theorem exists_unsigned_of_accepts {d : Nat} {mode : JMode} (hm : mode.opensInt) {stack : List JCtx} {x : Byte}
    (hx : isDigit x = true) {t : Bytes} (h : Accepts d ⟨mode, stack⟩ (x :: t)) :
    ∃ i f e t', x :: t = i ++ f ++ e ++ t' ∧ JsonIntPart i ∧ JsonFraction f ∧ JsonExponent e ∧
      Accepts d ⟨.after, stack⟩ t' := by
  rw [accepts_cons_of_jStep (jStep_first_digit hm hx)] at h
  by_cases hzero : x = 0x30
  · rw [if_pos hzero] at h
    obtain ⟨f, e, t', rfl, hf, he, h⟩ := exists_fraction_of_accepts (fun _ _ => rfl) h
    exact ⟨[x], f, e, t', by simp, .inl (by rw [hzero]), hf, he, h⟩
  · rw [if_neg hzero] at h
    obtain ⟨ds, rest, rfl, hds, hhead⟩ := exists_longest_run isDigit t
    obtain ⟨f, e, t', rfl, hf, he, h⟩ := exists_fraction_of_accepts (mode := .numInt)
      (fun b hb => if_neg (by simp [hhead b hb])) ((accepts_digits (by simp) hds).1 h)
    exact ⟨x :: ds, f, e, t', by simp, .inr ⟨x, ds, rfl, hx, hzero, hds⟩, hf, he, h⟩

theorem exists_digit_of_accepts_minus {d : Nat} {stack : List JCtx} {t : Bytes}
    (h : Accepts d ⟨.numMinus, stack⟩ t) : ∃ x t', t = x :: t' ∧ isDigit x = true := by
  obtain ⟨x, t', st, rfl, hstep, -⟩ := exists_cons_of_accepts (.inl rfl) h
  refine ⟨x, t', rfl, ?_⟩
  simp only [jStep] at hstep
  split_ifs at hstep with hzero hdigit
  · rw [hzero]
    rfl
  · exact hdigit

/-- Where a value begins with a digit or a minus, a number is read. -/
theorem exists_number_of_accepts {d : Nat} {stack : List JCtx} {x : Byte} (hx : x = 0x2D ∨ isDigit x = true) {t : Bytes}
    (h : Accepts d ⟨.value, stack⟩ (x :: t)) :
    ∃ v t', x :: t = v ++ t' ∧ JsonNumber v ∧ Accepts d ⟨.after, stack⟩ t' := by
  rcases hx with rfl | hx
  · have hminus : jStep d ⟨.value, stack⟩ 0x2D = some ⟨.numMinus, stack⟩ := rfl
    rw [accepts_cons_of_jStep hminus] at h
    obtain ⟨x, t, rfl, hx⟩ := exists_digit_of_accepts_minus h
    obtain ⟨i, f, e, t', ht, hi, hf, he, h⟩ := exists_unsigned_of_accepts (.inr rfl) hx h
    exact ⟨[0x2D] ++ i ++ f ++ e, t', by simp [ht], ⟨[0x2D], i, f, e, rfl, .inr rfl, hi, hf, he⟩, h⟩
  · obtain ⟨i, f, e, t', ht, hi, hf, he, h⟩ := exists_unsigned_of_accepts (.inl rfl) hx h
    exact ⟨i ++ f ++ e, t', ht, ⟨[], i, f, e, rfl, .inl rfl, hi, hf, he⟩, h⟩

/-! ### Opening an array or object (rule R81) -/

theorem jStep_opener {d : Nat} (ctx : JCtx) {stack : List JCtx} (h : stack.length < d) :
    jStep d ⟨.value, stack⟩ ctx.opener = some ⟨ctx.opened, ctx :: stack⟩ := by
  cases ctx <;> exact if_pos h

/-- Just after the opening byte comes the closing one, or what comes after a comma. -/
theorem jStep_opened {d : Nat} (ctx : JCtx) (stack : List JCtx) {b : Byte} (hb : isJws b = false) :
    jStep d ⟨ctx.opened, ctx :: stack⟩ b =
      if b = ctx.closer then some ⟨.after, stack⟩ else jStep d ⟨ctx.next, ctx :: stack⟩ b := by
  have hws : ¬ isJws b = true := by simp [hb]
  cases ctx with
  | arr => simp only [jStep, JCtx.opened, JCtx.next, JCtx.closer, if_neg hws, jClose, if_true]
  | obj =>
    simp only [jStep, JCtx.opened, JCtx.next, JCtx.closer, if_neg hws, jClose, if_true]
    by_cases hclose : b = 0x7D
    · subst hclose
      rfl
    · simp only [if_neg hclose]

theorem jStep_next_closer {d : Nat} (ctx : JCtx) (stack : List JCtx) :
    jStep d ⟨ctx.next, ctx :: stack⟩ ctx.closer = none := by
  cases ctx <;> rfl

theorem complete_next (ctx : JCtx) : ctx.next.complete = false := by
  cases ctx <;> rfl

theorem accepts_opened_iff {d : Nat} {ctx : JCtx} {stack : List JCtx} {t : Bytes} :
    Accepts d ⟨ctx.opened, ctx :: stack⟩ t ↔
      (∃ w t', t = w ++ ctx.closer :: t' ∧ JsonWs w ∧ Accepts d ⟨.after, stack⟩ t') ∨
        Accepts d ⟨ctx.next, ctx :: stack⟩ t := by
  constructor
  · intro h
    obtain ⟨w, b, t', st, rfl, hw, hb, hstep, h⟩ :=
      exists_token_of_accepts (skipsWs_opened ctx) (.inr (List.cons_ne_nil ctx stack)) h
    rw [jStep_opened ctx stack hb] at hstep
    split_ifs at hstep with hclose
    · cases hstep
      exact .inl ⟨w, t', by rw [hclose], hw, h⟩
    · exact .inr ((accepts_ws_append (skipsWs_next ctx) hw).2 (accepts_cons.2 ⟨st, hstep, h⟩))
  · rintro (⟨w, t', rfl, hw, h⟩ | h)
    · have hb : isJws ctx.closer = false := by cases ctx <;> rfl
      refine (accepts_ws_append (skipsWs_opened ctx) hw).2 (accepts_cons.2 ⟨_, ?_, h⟩)
      rw [jStep_opened ctx stack hb, if_pos rfl]
    · obtain ⟨w, b, t', st, rfl, hw, hb, hstep, h⟩ :=
        exists_token_of_accepts (skipsWs_next ctx) (.inl (complete_next ctx)) h
      have hne : b ≠ ctx.closer := by
        rintro rfl
        rw [jStep_next_closer] at hstep
        cases hstep
      refine (accepts_ws_append (skipsWs_opened ctx) hw).2 (accepts_cons.2 ⟨st, ?_, h⟩)
      rw [jStep_opened ctx stack hb, if_neg hne, hstep]

/-! ### Values: what the recognizer accepts (rules R80, R81) -/

theorem accepts_string {d : Nat} {stack : List JCtx} {v : Bytes} (hv : JsonString v) {t : Bytes}
    (h : Accepts d ⟨.after, stack⟩ t) : Accepts d ⟨.value, stack⟩ (v ++ t) := by
  obtain ⟨chars, hchars, rfl⟩ := hv
  simp only [List.append_assoc, List.singleton_append]
  exact accepts_cons.2 ⟨⟨.str false, stack⟩, rfl, accepts_string_body hchars h⟩

theorem accepts_literal {d : Nat} {stack : List JCtx} {b : Byte} {text : Bytes} (hne : text ≠ [])
    (hb : jStep d ⟨.value, stack⟩ b = some ⟨.lit text, stack⟩) {t : Bytes} (h : Accepts d ⟨.after, stack⟩ t) :
    Accepts d ⟨.value, stack⟩ (b :: text ++ t) :=
  accepts_cons.2 ⟨_, hb, (accepts_lit_iff hne).2 ⟨t, rfl, h⟩⟩

/-- A value with `n` levels in it is accepted before what may follow it, where as many levels are left. -/
def ValueAccepted (d n : Nat) (v : Bytes) : Prop :=
  ∀ (stack : List JCtx) (t : Bytes), n = d - stack.length → Accepts d ⟨.after, stack⟩ t →
    Accepts d ⟨.value, stack⟩ (v ++ t)

/-- What stands between the opening and the closing byte of an array or object, with something in it. -/
def BodyAccepted (d : Nat) (ctx : JCtx) (n : Nat) (b : Bytes) : Prop :=
  ∀ (stack : List JCtx) (t : Bytes), n = d - (stack.length + 1) → Accepts d ⟨.after, stack⟩ t →
    Accepts d ⟨ctx.next, ctx :: stack⟩ (b ++ ctx.closer :: t)

theorem valueAccepted_empty {d n : Nat} (ctx : JCtx) {w : Bytes} (hw : JsonWs w) :
    ValueAccepted d (n + 1) ([ctx.opener] ++ w ++ [ctx.closer]) := by
  intro stack t hn h
  simp only [List.append_assoc, List.singleton_append]
  exact accepts_cons.2 ⟨_, jStep_opener ctx (by omega), accepts_opened_iff.2 (.inl ⟨w, t, rfl, hw, h⟩)⟩

theorem valueAccepted_of_body {d n : Nat} {ctx : JCtx} {b : Bytes} (hb : BodyAccepted d ctx n b) :
    ValueAccepted d (n + 1) ([ctx.opener] ++ b ++ [ctx.closer]) := by
  intro stack t hn h
  simp only [List.append_assoc, List.singleton_append]
  exact accepts_cons.2 ⟨_, jStep_opener ctx (by omega), accepts_opened_iff.2 (.inr (hb stack t (by omega) h))⟩

/-- The last value of an array or object, and the whitespace around it. -/
theorem accepts_last {d n : Nat} {ctx : JCtx} {stack : List JCtx} {w v w' t : Bytes} (hw : JsonWs w)
    (hv : ValueAccepted d n v) (hw' : JsonWs w') (hn : n = d - (stack.length + 1))
    (h : Accepts d ⟨.after, stack⟩ t) :
    Accepts d ⟨.value, ctx :: stack⟩ (w ++ v ++ w' ++ ctx.closer :: t) := by
  simp only [List.append_assoc]
  exact (accepts_ws_append skipsWs_value hw).2 (hv _ _ hn (accepts_closer hw' h))

/-- A value of an array or object, the whitespace around it, and a comma. -/
theorem accepts_more {d n : Nat} {ctx : JCtx} {stack : List JCtx} {w v w' t : Bytes} (hw : JsonWs w)
    (hv : ValueAccepted d n v) (hw' : JsonWs w') (hn : n = d - (stack.length + 1))
    (h : Accepts d ⟨ctx.next, ctx :: stack⟩ t) : Accepts d ⟨.value, ctx :: stack⟩ (w ++ v ++ w' ++ 0x2C :: t) := by
  simp only [List.append_assoc]
  exact (accepts_ws_append skipsWs_value hw).2 (hv _ _ hn (accepts_comma hw' h))

/-- A member of an object up to its value. -/
theorem accepts_key {d : Nat} {stack : List JCtx} {w k w1 : Bytes} (hw : JsonWs w) (hk : JsonString k)
    (hw1 : JsonWs w1) {t : Bytes} (h : Accepts d ⟨.value, .obj :: stack⟩ t) :
    Accepts d ⟨.key, .obj :: stack⟩ (w ++ k ++ w1 ++ [0x3A] ++ t) := by
  obtain ⟨chars, hchars, rfl⟩ := hk
  simp only [List.append_assoc, List.singleton_append]
  refine (accepts_ws_append (skipsWs_next .obj) hw).2 (accepts_cons.2 ⟨⟨.str true, .obj :: stack⟩, rfl, ?_⟩)
  refine accepts_string_body hchars ((accepts_ws_append skipsWs_colon hw1).2 (accepts_cons.2 ⟨_, ?_, h⟩))
  rfl

/-- Every production of the grammar is accepted, by induction over the derivation. -/
theorem valueAccepted_of_jsonValue {d n : Nat} {v : Bytes} (hv : JsonValue n v) : ValueAccepted d n v := by
  refine JsonValue.rec (motive_1 := fun n v _ => ValueAccepted d n v)
    (motive_2 := fun n _ a _ => ValueAccepted d (n + 1) a) (motive_3 := fun n _ b _ => BodyAccepted d .arr n b)
    (motive_4 := fun n b _ => ValueAccepted d (n + 1) b) (motive_5 := fun n b _ => BodyAccepted d .obj n b)
    ?string ?number ?true ?false ?null ?array ?object ?emptyArray ?elements ?lastElement ?moreElements
    ?emptyObject ?members ?lastMember ?moreMembers hv
  case string => exact fun hv _ _ _ h => accepts_string hv h
  case number => exact fun hv _ _ _ h => accepts_number hv h
  case true => exact fun _ _ _ h => accepts_literal (List.cons_ne_nil _ _) rfl h
  case false => exact fun _ _ _ h => accepts_literal (List.cons_ne_nil _ _) rfl h
  case null => exact fun _ _ _ h => accepts_literal (List.cons_ne_nil _ _) rfl h
  case array => exact fun _ hv => hv
  case object => exact fun _ hv => hv
  case emptyArray => exact fun hw => valueAccepted_empty .arr hw
  case elements => exact fun _ hb => valueAccepted_of_body hb
  case emptyObject => exact fun hw => valueAccepted_empty .obj hw
  case members => exact fun _ hb => valueAccepted_of_body hb
  case lastElement => exact fun hw _ hw' hv stack t hn h => accepts_last hw hv hw' hn h
  case moreElements =>
    intro n w v w' els b hw _ hw' _ hv hrest stack t hn h
    simpa only [List.append_assoc, List.cons_append, List.nil_append, JCtx.next] using
      accepts_more (ctx := .arr) hw hv hw' hn (hrest stack t hn h)
  case lastMember =>
    intro n w k w1 w2 v w' hw hk hw1 hw2 _ hw' hv stack t hn h
    simpa only [List.append_assoc, JCtx.next] using
      accepts_key hw hk hw1 (accepts_last (ctx := .obj) hw2 hv hw' hn h)
  case moreMembers =>
    intro n w k w1 w2 v w' b hw hk hw1 hw2 _ hw' _ hv hrest stack t hn h
    simpa only [List.append_assoc, List.cons_append, List.nil_append, JCtx.next] using
      accepts_key hw hk hw1 (accepts_more (ctx := .obj) hw2 hv hw' hn (hrest stack t hn h))

/-! ### Values: what an accepted text begins with (rules R80, R81) -/

/-- Accepted texts of bounded length begin with a value, where a value must come. -/
def ValuesUpTo (d bound : Nat) : Prop :=
  ∀ (stack : List JCtx) (t : Bytes), t.length ≤ bound → Accepts d ⟨.value, stack⟩ t →
    ∃ w v t', t = w ++ v ++ t' ∧ JsonWs w ∧ JsonValue (d - stack.length) v ∧ Accepts d ⟨.after, stack⟩ t'

theorem exists_elements_of_accepts {d bound : Nat} (hval : ValuesUpTo d bound) {stack : List JCtx} :
    ∀ {t : Bytes}, t.length ≤ bound → Accepts d ⟨.value, .arr :: stack⟩ t →
      ∃ (els : List Bytes) (b t' : Bytes), t = b ++ 0x5D :: t' ∧ JsonElements (d - (stack.length + 1)) els b ∧
        Accepts d ⟨.after, stack⟩ t' := fun {t} hlen h => by
  obtain ⟨w, v, t1, ht, hw, hv, h⟩ := hval _ t hlen h
  obtain ⟨w', t2, hw', ⟨rfl, hrest⟩ | ⟨rfl, hrest⟩⟩ := exists_separator_of_accepts h
  · have hshorter : t2.length < t.length := by
      simp only [ht, List.length_append, List.length_cons]
      omega
    obtain ⟨els, b, t', rfl, hels, h⟩ := exists_elements_of_accepts hval (hshorter.le.trans hlen) hrest
    exact ⟨v :: els, w ++ v ++ w' ++ [0x2C] ++ b, t', by simp [ht], .more hw hv hw' hels, h⟩
  · exact ⟨[v], w ++ v ++ w', t2, by simp [ht, JCtx.closer], .last hw hv hw', hrest⟩
termination_by t => t.length
decreasing_by exact hshorter

theorem exists_array_of_accepts {d bound : Nat} (hval : ValuesUpTo d bound) {stack : List JCtx} {t : Bytes}
    (hlen : t.length ≤ bound) (h : Accepts d ⟨.valueOrEnd, .arr :: stack⟩ t) :
    ∃ (els : List Bytes) (a t' : Bytes), 0x5B :: t = a ++ t' ∧ JsonArray (d - (stack.length + 1)) els a ∧
      Accepts d ⟨.after, stack⟩ t' := by
  rcases (accepts_opened_iff (ctx := .arr)).1 h with ⟨w, t', rfl, hw, h⟩ | h
  · exact ⟨[], [0x5B] ++ w ++ [0x5D], t', by simp [JCtx.closer], .empty hw, h⟩
  · obtain ⟨els, b, t', rfl, hels, h⟩ := exists_elements_of_accepts hval hlen h
    exact ⟨els, [0x5B] ++ b ++ [0x5D], t', by simp, .elements hels, h⟩

theorem exists_string_of_accepts {d : Nat} {stack : List JCtx} {key : Bool} {t : Bytes}
    (h : Accepts d ⟨.str key, stack⟩ t) :
    ∃ k t', 0x22 :: t = k ++ t' ∧ JsonString k ∧ Accepts d ⟨.afterString key, stack⟩ t' := by
  obtain ⟨chars, t', rfl, hchars, h⟩ := exists_string_body_of_accepts h
  exact ⟨[0x22] ++ chars.flatten ++ [0x22], t', by simp, ⟨chars, hchars, rfl⟩, h⟩

theorem exists_key_of_accepts {d : Nat} {stack : List JCtx} {t : Bytes} (h : Accepts d ⟨.key, stack⟩ t) :
    ∃ w k w1 t', t = w ++ k ++ w1 ++ [0x3A] ++ t' ∧ JsonWs w ∧ JsonString k ∧ JsonWs w1 ∧
      Accepts d ⟨.value, stack⟩ t' := by
  obtain ⟨w, b, t1, st, rfl, hw, hb, hstep, h⟩ := exists_token_of_accepts (skipsWs_next .obj) (.inl rfl) h
  simp only [jStep, JCtx.next, hb, Bool.false_eq_true, if_false, Option.ite_none_right_eq_some] at hstep
  obtain ⟨rfl, hst⟩ := hstep
  cases hst
  obtain ⟨k, t2, ht, hk, h⟩ := exists_string_of_accepts h
  obtain ⟨w1, b, t', st, rfl, hw1, hb, hstep, h⟩ := exists_token_of_accepts skipsWs_colon (.inl rfl) h
  simp only [jStep, hb, Bool.false_eq_true, if_false, Option.ite_none_right_eq_some] at hstep
  obtain ⟨rfl, hst⟩ := hstep
  cases hst
  exact ⟨w, k, w1, t', by simpa using ht, hw, hk, hw1, h⟩

theorem exists_members_of_accepts {d bound : Nat} (hval : ValuesUpTo d bound) {stack : List JCtx} :
    ∀ {t : Bytes}, t.length ≤ bound → Accepts d ⟨.key, .obj :: stack⟩ t →
      ∃ b t' : Bytes, t = b ++ 0x7D :: t' ∧ JsonMembers (d - (stack.length + 1)) b ∧
        Accepts d ⟨.after, stack⟩ t' := fun {t} hlen h => by
  obtain ⟨w, k, w1, t1, ht, hw, hk, hw1, h⟩ := exists_key_of_accepts h
  have hlen1 : t1.length < t.length := by
    simp only [ht, List.length_append, List.length_cons]
    omega
  obtain ⟨w2, v, t2, rfl, hw2, hv, h⟩ := hval _ t1 (hlen1.le.trans hlen) h
  obtain ⟨w', t3, hw', ⟨rfl, hrest⟩ | ⟨rfl, hrest⟩⟩ := exists_separator_of_accepts h
  · have hshorter : t3.length < t.length := by
      simp only [ht, List.length_append, List.length_cons]
      omega
    obtain ⟨b, t', rfl, hmem, h⟩ := exists_members_of_accepts hval (hshorter.le.trans hlen) hrest
    exact ⟨w ++ k ++ w1 ++ [0x3A] ++ w2 ++ v ++ w' ++ [0x2C] ++ b, t', by simp [ht],
      .more hw hk hw1 hw2 hv hw' hmem, h⟩
  · exact ⟨w ++ k ++ w1 ++ [0x3A] ++ w2 ++ v ++ w', t3, by simp [ht, JCtx.closer], .last hw hk hw1 hw2 hv hw', hrest⟩
termination_by t => t.length
decreasing_by exact hshorter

● ● ● ●

What you need to do:
A verbatim transcription is needed of the lines above, starting at the line with "refine accepts_string_body hchars" and ending at the line with "case false =>", both included, and of nothing else.

Task answer:
  refine accepts_string_body hchars ((accepts_ws_append skipsWs_colon hw1).2 (accepts_cons.2 ⟨_, ?_, h⟩))
  rfl

/-- Every production of the grammar is accepted, by induction over the derivation. -/
theorem valueAccepted_of_jsonValue {d n : Nat} {v : Bytes} (hv : JsonValue n v) : ValueAccepted d n v := by
  refine JsonValue.rec (motive_1 := fun n v _ => ValueAccepted d n v)
    (motive_2 := fun n _ a _ => ValueAccepted d (n + 1) a) (motive_3 := fun n _ b _ => BodyAccepted d .arr n b)
    (motive_4 := fun n b _ => ValueAccepted d (n + 1) b) (motive_5 := fun n b _ => BodyAccepted d .obj n b)
    ?string ?number ?true ?false ?null ?array ?object ?emptyArray ?elements ?lastElement ?moreElements
    ?emptyObject ?members ?lastMember ?moreMembers hv
  case string => exact fun hv _ _ _ h => accepts_string hv h
  case number => exact fun hv _ _ _ h => accepts_number hv h
  case true => exact fun _ _ _ h => accepts_literal (List.cons_ne_nil _ _) rfl h
  case false => exact fun _ _ _ h => accepts_literal (List.cons_ne_nil _ _) rfl h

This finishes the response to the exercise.